Segment Start: GIVEN RECORDS

/-! ### Sticky flags -/

@[simp] theorem SpaceFlags.get_set (fs : SpaceFlags) (sp : Space) (v : Half) :
    (fs.set sp v).get sp = v := by cases sp <;> rfl
theorem SpaceFlags.get_set_ne (fs : SpaceFlags) {sp sp' : Space} (h : sp' ≠ sp) (v : Half) :
    (fs.set sp v).get sp' = fs.get sp' := by cases sp <;> cases sp' <;> simp_all [SpaceFlags.get, SpaceFlags.set]
@[simp] theorem SpaceFlags.clear_get (sp : Space) : SpaceFlags.clear.get sp = 0 := by cases sp <;> rfl

@[simp] theorem State.raise_frame (s : State) (sp : Space) (f : Flag) :
    (s.raise sp f).pending = s.pending ∧ (s.raise sp f).lines = s.lines ∧
    (s.raise sp f).uptime = s.uptime ∧ (s.raise sp f).ctl = s.ctl ∧
    (s.raise sp f).store = s.store ∧ (s.raise sp f).link = s.link ∧
    (s.raise sp f).policy = s.policy ∧ (s.raise sp f).holdMask = s.holdMask ∧
    (s.raise sp f).bays = s.bays ∧ (s.raise sp f).supply = s.supply ∧
    (s.raise sp f).light = s.light ∧ (s.raise sp f).back = s.back ∧
    (s.raise sp f).motion = s.motion ∧ (s.raise sp f).drop = s.drop ∧
    (s.raise sp f).streams = s.streams ∧ (s.raise sp f).due = s.due ∧
    (s.raise sp f).choice = s.choice :=
  by and_intros <;> rfl

/-- Setting a flag: the flag joins its space's set (R185). -/
@[simp] theorem State.raise_flags (s : State) (sp : Space) (f : Flag) :
    (s.raise sp f).flags = s.flags.set sp (s.flags.get sp ||| f.mask) := by
  simp only [State.raise, State.onFlags]
@[simp] theorem State.clearFlags_frame (s : State) (sp : Space) (m : Half) :
    (s.clearFlags sp m).pending = s.pending ∧ (s.clearFlags sp m).lines = s.lines ∧
    (s.clearFlags sp m).uptime = s.uptime ∧ (s.clearFlags sp m).ctl = s.ctl ∧
    (s.clearFlags sp m).store = s.store ∧ (s.clearFlags sp m).link = s.link ∧
    (s.clearFlags sp m).policy = s.policy ∧ (s.clearFlags sp m).holdMask = s.holdMask ∧
    (s.clearFlags sp m).bays = s.bays ∧ (s.clearFlags sp m).supply = s.supply ∧
    (s.clearFlags sp m).light = s.light ∧ (s.clearFlags sp m).back = s.back ∧
    (s.clearFlags sp m).motion = s.motion ∧ (s.clearFlags sp m).drop = s.drop ∧
    (s.clearFlags sp m).streams = s.streams ∧ (s.clearFlags sp m).due = s.due ∧
    (s.clearFlags sp m).choice = s.choice :=
  by and_intros <;> rfl

@[simp] theorem State.clearFlags_flags (s : State) (sp : Space) (m : Half) :
    (s.clearFlags sp m).flags = s.flags.set sp (s.flags.get sp &&& ~~~m) := by
  simp only [State.clearFlags, State.onFlags]
@[simp] theorem State.clearAllFlags_flags (s : State) : s.clearAllFlags.flags = .clear := by
  simp only [State.clearAllFlags, State.onFlags]
@[simp] theorem State.clearAllFlags_frame (s : State) :
    (s.clearAllFlags).pending = s.pending ∧ (s.clearAllFlags).lines = s.lines ∧
    (s.clearAllFlags).uptime = s.uptime ∧ (s.clearAllFlags).ctl = s.ctl ∧
    (s.clearAllFlags).store = s.store ∧ (s.clearAllFlags).link = s.link ∧
    (s.clearAllFlags).policy = s.policy ∧ (s.clearAllFlags).holdMask = s.holdMask ∧
    (s.clearAllFlags).bays = s.bays ∧ (s.clearAllFlags).supply = s.supply ∧
    (s.clearAllFlags).light = s.light ∧ (s.clearAllFlags).back = s.back ∧
    (s.clearAllFlags).motion = s.motion ∧ (s.clearAllFlags).drop = s.drop ∧
    (s.clearAllFlags).streams = s.streams ∧ (s.clearAllFlags).due = s.due ∧
    (s.clearAllFlags).choice = s.choice :=
  by and_intros <;> rfl

end Sys2Proof.Machine
end

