@[simp] theorem State.arbitrateBoth_frame (s : State) :
    (State.arbitrateBoth s).pending = s.pending ∧ (State.arbitrateBoth s).lines = s.lines ∧
    (State.arbitrateBoth s).uptime = s.uptime ∧ (State.arbitrateBoth s).ctl = s.ctl ∧
    (State.arbitrateBoth s).store = s.store ∧ (State.arbitrateBoth s).link = s.link ∧
    (State.arbitrateBoth s).policy = s.policy ∧ (State.arbitrateBoth s).holdMask = s.holdMask ∧
    (State.arbitrateBoth s).supply = s.supply ∧ (State.arbitrateBoth s).light = s.light ∧
    (State.arbitrateBoth s).back = s.back ∧ (State.arbitrateBoth s).motion = s.motion ∧
    (State.arbitrateBoth s).streams = s.streams ∧ (State.arbitrateBoth s).choice = s.choice := by
  simp only [State.arbitrateBoth]
  simp

@[simp] theorem State.requestReverify_frame (s : State) (i : BayId) :
    (State.requestReverify s i).pending = s.pending ∧
    (State.requestReverify s i).lines = s.lines ∧ (State.requestReverify s i).uptime = s.uptime ∧
    (State.requestReverify s i).ctl = s.ctl ∧ (State.requestReverify s i).store = s.store ∧
    (State.requestReverify s i).link = s.link ∧ (State.requestReverify s i).policy = s.policy ∧
    (State.requestReverify s i).holdMask = s.holdMask ∧
    (State.requestReverify s i).supply = s.supply ∧ (State.requestReverify s i).light = s.light ∧
    (State.requestReverify s i).back = s.back ∧ (State.requestReverify s i).motion = s.motion ∧
    (State.requestReverify s i).streams = s.streams ∧
    (State.requestReverify s i).choice = s.choice := by
  simp only [State.requestReverify]
  (repeat' split) <;> simp

@[simp] theorem State.writeRecord_frame (s : State) (i : BayId) (f : SnoopField) (v : Nat) :
    (State.writeRecord s i f v).pending = s.pending ∧
    (State.writeRecord s i f v).lines = s.lines ∧ (State.writeRecord s i f v).uptime = s.uptime ∧
    (State.writeRecord s i f v).ctl = s.ctl ∧ (State.writeRecord s i f v).store = s.store ∧
    (State.writeRecord s i f v).link = s.link ∧ (State.writeRecord s i f v).flags = s.flags ∧
    (State.writeRecord s i f v).policy = s.policy ∧
    (State.writeRecord s i f v).holdMask = s.holdMask ∧
    (State.writeRecord s i f v).supply = s.supply ∧ (State.writeRecord s i f v).light = s.light ∧
    (State.writeRecord s i f v).back = s.back ∧ (State.writeRecord s i f v).motion = s.motion ∧
    (State.writeRecord s i f v).drop = s.drop ∧ (State.writeRecord s i f v).streams = s.streams ∧
    (State.writeRecord s i f v).choice = s.choice := by
  simp only [State.writeRecord]
  (repeat' split) <;> simp

@[simp] theorem State.snoop_frame (s : State) (i : BayId) (f : SnoopField) (data : List Byte) :
    (State.snoop s i f data).pending = s.pending ∧ (State.snoop s i f data).lines = s.lines ∧
    (State.snoop s i f data).uptime = s.uptime ∧ (State.snoop s i f data).ctl = s.ctl ∧
    (State.snoop s i f data).store = s.store ∧ (State.snoop s i f data).link = s.link ∧
    (State.snoop s i f data).policy = s.policy ∧ (State.snoop s i f data).holdMask = s.holdMask ∧
    (State.snoop s i f data).supply = s.supply ∧ (State.snoop s i f data).light = s.light ∧
    (State.snoop s i f data).back = s.back ∧ (State.snoop s i f data).motion = s.motion ∧
    (State.snoop s i f data).streams = s.streams ∧ (State.snoop s i f data).choice = s.choice := by
  simp only [State.snoop]
  (repeat' split) <;> simp

@[simp] theorem State.identificationRead_frame (s : State) (i : BayId) (n : Nat) (data : List Byte) :
    (State.identificationRead s i n data).pending = s.pending ∧
    (State.identificationRead s i n data).lines = s.lines ∧
    (State.identificationRead s i n data).uptime = s.uptime ∧
    (State.identificationRead s i n data).ctl = s.ctl ∧
    (State.identificationRead s i n data).store = s.store ∧
    (State.identificationRead s i n data).link = s.link ∧
    (State.identificationRead s i n data).policy = s.policy ∧
    (State.identificationRead s i n data).holdMask = s.holdMask ∧
    (State.identificationRead s i n data).supply = s.supply ∧
    (State.identificationRead s i n data).light = s.light ∧
    (State.identificationRead s i n data).back = s.back ∧
    (State.identificationRead s i n data).motion = s.motion ∧
    (State.identificationRead s i n data).streams = s.streams ∧
    (State.identificationRead s i n data).choice = s.choice := by
  simp only [State.identificationRead]
  (repeat' split) <;> simp

@[simp] theorem State.respondHost_frame (s : State) (i : BayId) (r : HostRequest) (deliver : Bool) (o : Answer) (data : List Byte) :
    (State.respondHost s i r deliver o data).pending = s.pending ∧
    (State.respondHost s i r deliver o data).lines = s.lines ∧
    (State.respondHost s i r deliver o data).uptime = s.uptime ∧
    (State.respondHost s i r deliver o data).ctl = s.ctl ∧
    (State.respondHost s i r deliver o data).store = s.store ∧
    (State.respondHost s i r deliver o data).policy = s.policy ∧
    (State.respondHost s i r deliver o data).holdMask = s.holdMask ∧
    (State.respondHost s i r deliver o data).bays = s.bays ∧
    (State.respondHost s i r deliver o data).supply = s.supply ∧
    (State.respondHost s i r deliver o data).light = s.light ∧
    (State.respondHost s i r deliver o data).back = s.back ∧
    (State.respondHost s i r deliver o data).motion = s.motion ∧
    (State.respondHost s i r deliver o data).drop = s.drop ∧
    (State.respondHost s i r deliver o data).streams = s.streams ∧
    (State.respondHost s i r deliver o data).due = s.due ∧
    (State.respondHost s i r deliver o data).choice = s.choice := by
  simp only [State.respondHost]
  (repeat' split) <;> simp

@[simp] theorem State.endRound_frame (s : State) (i : BayId) :
    (State.endRound s i).pending = s.pending ∧ (State.endRound s i).lines = s.lines ∧
    (State.endRound s i).uptime = s.uptime ∧ (State.endRound s i).ctl = s.ctl ∧
    (State.endRound s i).store = s.store ∧ (State.endRound s i).link = s.link ∧
    (State.endRound s i).flags = s.flags ∧ (State.endRound s i).policy = s.policy ∧
    (State.endRound s i).holdMask = s.holdMask ∧ (State.endRound s i).supply = s.supply ∧
    (State.endRound s i).light = s.light ∧ (State.endRound s i).back = s.back ∧
    (State.endRound s i).motion = s.motion ∧ (State.endRound s i).drop = s.drop ∧
    (State.endRound s i).streams = s.streams ∧ (State.endRound s i).due = s.due ∧
    (State.endRound s i).choice = s.choice := by
  simp only [State.endRound]
  (repeat' split) <;> simp
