@[simp] theorem State.backlightOn_frame (s : State) :
    (State.backlightOn s).1.pending = s.pending ∧ (State.backlightOn s).1.lines = s.lines ∧
    (State.backlightOn s).1.uptime = s.uptime ∧ (State.backlightOn s).1.ctl = s.ctl ∧
    (State.backlightOn s).1.store = s.store ∧ (State.backlightOn s).1.link = s.link ∧
    (State.backlightOn s).1.flags = s.flags ∧ (State.backlightOn s).1.policy = s.policy ∧
    (State.backlightOn s).1.holdMask = s.holdMask ∧ (State.backlightOn s).1.bays = s.bays ∧
    (State.backlightOn s).1.supply = s.supply ∧ (State.backlightOn s).1.light = s.light ∧
    (State.backlightOn s).1.motion = s.motion ∧ (State.backlightOn s).1.drop = s.drop ∧
    (State.backlightOn s).1.streams = s.streams ∧ (State.backlightOn s).1.due = s.due ∧
    (State.backlightOn s).1.choice = s.choice := by
  simp only [State.backlightOn]
  simp

@[simp] theorem State.backlightOff_frame (s : State) :
    (State.backlightOff s).1.pending = s.pending ∧ (State.backlightOff s).1.lines = s.lines ∧
    (State.backlightOff s).1.uptime = s.uptime ∧ (State.backlightOff s).1.ctl = s.ctl ∧
    (State.backlightOff s).1.store = s.store ∧ (State.backlightOff s).1.link = s.link ∧
    (State.backlightOff s).1.flags = s.flags ∧ (State.backlightOff s).1.policy = s.policy ∧
    (State.backlightOff s).1.holdMask = s.holdMask ∧ (State.backlightOff s).1.bays = s.bays ∧
    (State.backlightOff s).1.supply = s.supply ∧ (State.backlightOff s).1.light = s.light ∧
    (State.backlightOff s).1.motion = s.motion ∧ (State.backlightOff s).1.drop = s.drop ∧
    (State.backlightOff s).1.streams = s.streams ∧ (State.backlightOff s).1.due = s.due ∧
    (State.backlightOff s).1.choice = s.choice := by
  simp only [State.backlightOff]
  (repeat' split) <;> simp

@[simp] theorem State.applyCurve_frame (s : State) :
    (State.applyCurve s).1.pending = s.pending ∧ (State.applyCurve s).1.lines = s.lines ∧
    (State.applyCurve s).1.uptime = s.uptime ∧ (State.applyCurve s).1.ctl = s.ctl ∧
    (State.applyCurve s).1.store = s.store ∧ (State.applyCurve s).1.link = s.link ∧
    (State.applyCurve s).1.flags = s.flags ∧ (State.applyCurve s).1.policy = s.policy ∧
    (State.applyCurve s).1.holdMask = s.holdMask ∧ (State.applyCurve s).1.bays = s.bays ∧
    (State.applyCurve s).1.supply = s.supply ∧ (State.applyCurve s).1.light = s.light ∧
    (State.applyCurve s).1.motion = s.motion ∧ (State.applyCurve s).1.drop = s.drop ∧
    (State.applyCurve s).1.streams = s.streams ∧ (State.applyCurve s).1.due = s.due ∧
    (State.applyCurve s).1.choice = s.choice := by
  simp only [State.applyCurve]
  (repeat' split) <;> simp

@[simp] theorem State.act_frame (s : State) (i : BayId) (x0 : Action) :
    (State.act s i x0).1.pending = s.pending ∧ (State.act s i x0).1.lines = s.lines ∧
    (State.act s i x0).1.uptime = s.uptime ∧ (State.act s i x0).1.store = s.store ∧
    (State.act s i x0).1.policy = s.policy ∧ (State.act s i x0).1.holdMask = s.holdMask ∧
    (State.act s i x0).1.supply = s.supply ∧ (State.act s i x0).1.light = s.light ∧
    (State.act s i x0).1.motion = s.motion ∧ (State.act s i x0).1.streams = s.streams ∧
    (State.act s i x0).1.choice = s.choice := by
  cases x0 <;> simp only [State.act] <;> simp

@[simp] theorem State.writeAction_frame (s : State) (sp : Space) (data : List Byte) :
    (State.writeAction s sp data).1.pending = s.pending ∧
    (State.writeAction s sp data).1.lines = s.lines ∧
    (State.writeAction s sp data).1.uptime = s.uptime ∧
    (State.writeAction s sp data).1.store = s.store ∧
    (State.writeAction s sp data).1.policy = s.policy ∧
    (State.writeAction s sp data).1.holdMask = s.holdMask ∧
    (State.writeAction s sp data).1.supply = s.supply ∧
    (State.writeAction s sp data).1.light = s.light ∧
    (State.writeAction s sp data).1.motion = s.motion ∧
    (State.writeAction s sp data).1.streams = s.streams ∧
    (State.writeAction s sp data).1.choice = s.choice := by
  simp only [State.writeAction]
  (repeat' split) <;> simp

Segment End: GIVEN RECORDS

▶ [ACTION ITEM]:
The answer consists solely of the lines from the one containing "theorem State.writeAction_frame (s" through the last line of the data above, reproduced exactly.

▶ [TASK ANSWER]:
@[simp] theorem State.writeAction_frame (s : State) (sp : Space) (data : List Byte) :
    (State.writeAction s sp data).1.pending = s.pending ∧
    (State.writeAction s sp data).1.lines = s.lines ∧
    (State.writeAction s sp data).1.uptime = s.uptime ∧
    (State.writeAction s sp data).1.store = s.store ∧
    (State.writeAction s sp data).1.policy = s.policy ∧
    (State.writeAction s sp data).1.holdMask = s.holdMask ∧
    (State.writeAction s sp data).1.supply = s.supply ∧
    (State.writeAction s sp data).1.light = s.light ∧
    (State.writeAction s sp data).1.motion = s.motion ∧
    (State.writeAction s sp data).1.streams = s.streams ∧
    (State.writeAction s sp data).1.choice = s.choice := by
  simp only [State.writeAction]
  (repeat' split) <;> simp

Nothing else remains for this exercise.